As clinical psychologist Lisa Firestone, Ph.D. puts it

“Being honest isn’t about being hurtful, overly critical, or righteous. It’s possible to be sensitive to another person’s feelings while being truthful about our own.”

This also relates directly to the next point… 

9) Tactfulness in telling hard truths

The classy individual is able to tell difficult truths in a tactful way. 

There are many situations where this can be difficult, for example if a friend is struggling with addiction and there’s a lot of tension around the subject, folks may be unsure how to bring it up. 

The sincere and classy individual broaches the subject in a way that’s not hurtful or unnecessarily confrontational, but that still gets across the core message that this person needs help. 

“Choosing to tell tactful truths allows us both to stay honest and to show that we care about another person’s feelings,” observes psychology writer Shawn Chang.

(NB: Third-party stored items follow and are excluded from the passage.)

-- ==== Sys2Proof/Machine/CmdCan.lean ====
section
/-! DEFINITION. Meanings of the commands of the CAN FD ports: port states, frames, failover, the heartbeat (chapters 10 and 11). -/

namespace Sys2Proof.Machine

open Sys2Proof

/-- CAN_INIT_SET (R285). -/
def execCanInitSet (m : Master) (s : State) : Host.Outcome State Fault Refusal :=
  ok s (s.writeCycle m 0x61 (withBit 0x61 (s.canPort (s.master m).canSel).ctl 0))

/-- CAN_INIT_CLEAR (R285). -/
def execCanInitClear (m : Master) (s : State) : Host.Outcome State Fault Refusal :=
  ok s (s.writeCycle m 0x61 (setFld (heldWord 0x61 (s.canPort (s.master m).canSel).ctl) 0 1 0))

/-- CAN_MODE_WRITE (R286). -/
def execCanModeWrite (m : Master) (mode : BitVec 3) (s : State) : Host.Outcome State Fault Refusal :=
  ok s (s.writeCycle m 0x61 (setFld (heldWord 0x61 (s.canPort (s.master m).canSel).ctl) 1 3 mode.toNat))

/-- CAN_MODE_EFFECT (R286). -/
def execCanModeEffect (p : Fin 3) (s : State) : Host.Outcome State Fault Refusal :=
  ok s (s.modeEffect p.val)

/-- CAN_RECOVER (R307). -/
def execCanRecover (m : Master) (s : State) : Host.Outcome State Fault Refusal :=
  ok s (s.writeCycle m 0x61 (withBit 0x61 (s.canPort (s.master m).canSel).ctl 8))

/-- BUS_INTEGRATION_DONE (R285). -/
def execBusIntegrationDone (p : Fin 3) (s : State) : Host.Outcome State Fault Refusal :=
  ok s (s.landed fun t => t.integrationDone p.val)

/-- CAN_FRAME_START (R295). -/
def execCanFrameStart (p : Fin 3) (ns : Nat) (s : State) : Host.Outcome State Fault Refusal :=
  ok s (s.landed fun t => t.canFrameStart p.val ns)

/-- FRAME_TRANSMITTED (R294). -/
def execFrameTransmitted (p : Fin 3) (tdc : Nat) (s : State) : Host.Outcome State Fault Refusal :=
  okWrite s (s.landed fun t => t.frameOut p.val tdc)

/-- FRAME_RECEIVED (R302). -/
def execFrameReceived (p : Fin 3) (fr : Frame) (ns : Nat) (s : State) : Host.Outcome State Fault Refusal :=
  okWrite s (s.landed fun t => t.frameIn p.val fr ns)

/-- BUS_ERROR (R305). -/
def execBusError (p : Fin 3) (e : BusError) (dataPhase : Bool) (tx : Bool) (excused : Bool) (x : ErrTail) (s : State) : Host.Outcome State Fault Refusal :=
  ok s (s.landed fun t => t.busErrorCmd p.val e dataPhase tx excused x)

/-- BUS_OFF_RECOVERY_DONE (R307). -/
def execBusOffRecoveryDone (p : Fin 3) (s : State) : Host.Outcome State Fault Refusal :=
  ok s (s.landed fun t => t.recoveryDone p.val)

/-- LONE_PACED_ATTEMPT (R310). -/
def execLonePacedAttempt (p : Fin 3) (ns : Nat) (s : State) : Host.Outcome State Fault Refusal :=
  ok s (s.landed fun t => t.lonePaced p.val ns)

/-- DEFERRED_FAILOVER (R313). -/
def execDeferredFailover (s : State) : Host.Outcome State Fault Refusal :=
  ok s s.deferredFailover

/-- FAILOVER_RETURN (R314). -/
def execFailoverReturn (s : State) : Host.Outcome State Fault Refusal :=
  ok s s.failoverReturn

/-- FAILOVER_HOME (R314). -/
def execFailoverHome (m : Master) (s : State) : Host.Outcome State Fault Refusal :=
  ok s (s.writeCycle m 0x6F (withBit 0x6F s.candev.ctl 3))

/-- FAILOVER_DISABLE (R521). -/
def execFailoverDisable (m : Master) (s : State) : Host.Outcome State Fault Refusal :=
  ok s (s.writeCycle m 0x6F (setFld (heldWord 0x6F s.candev.ctl) 0 1 0))

/-- CANCLK_LOSS (R283). -/
def execCanclkLoss (s : State) : Host.Outcome State Fault Refusal :=
  ok s s.canclkLoss

/-- CANCLK_RETURN (R283). -/
def execCanclkReturn (khz : Nat) (s : State) : Host.Outcome State Fault Refusal :=
  ok s (s.canclkReturn khz)

/-- TXREQ (R296). -/
def execTxreq (m : Master) (req : BitVec 8) (s : State) : Host.Outcome State Fault Refusal :=
  ok s (s.writeCycle m 0x6A (w16 req.toNat))

/-- TXREQ_ABORT (R296). -/
def execTxreqAbort (m : Master) (ab : BitVec 8) (s : State) : Host.Outcome State Fault Refusal :=
  ok s (s.writeCycle m 0x6A (w16 (256 * ab.toNat)))

/-- RXQ_POP (R304). -/
def execRxqPop (m : Master) (q : Fin 2) (s : State) : Host.Outcome State Fault Refusal :=
  ok s (s.writeCycle m (0x6B + q.val) 0x8000)

/-- FILTER_ENABLE (R300). -/
def execFilterEnable (m : Master) (idx : BitVec 5) (sw : FilterSwitch) (s : State) : Host.Outcome State Fault Refusal :=
  ok s (s.filterCycle m idx.toNat sw.en sw.ns)

/-- EGRESS_MAILBOX_LOAD (R294). -/
def execEgressMailboxLoad (p : Fin 2) (s : State) : Host.Outcome State Fault Refusal :=
  ok s (s.mailboxLoad p.val)

/-- PORT_C_SHADOW_SWITCH (R402). -/
def execPortCShadowSwitch (s : State) : Host.Outcome State Fault Refusal :=
  ok s (s.live State.shadowSwitch)

/-- CONTROLLER_FAILURE (R402). -/
def execControllerFailure (p : Fin 2) (x : CtrlFail) (s : State) : Host.Outcome State Fault Refusal :=
  ok s (s.live fun t => t.controllerFailure p.val x)

/-- HBEAT_SEND (R336). -/
def execHbeatSend (s : State) : Host.Outcome State Fault Refusal :=
  ok s s.hbeatSend

end Sys2Proof.Machine
end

10) A desire to be better and keep growing in life

Genuinely classy people keep improving and trying to grow in life. 

They don’t seek out plateaus and then become static, nor do they rest on their laurels. 

Just because you win an Oscar doesn’t mean you can’t make another movie!

They are always optimistic in the face of setbacks and defeat, too, recognizing that life is full of ups and downs and that it’s nothing personal. 

“Maybe to be less than optimistic is to admit defeat. We seem predisposed not to give in,” explains research psychologist Peggy Drexler, Ph.D.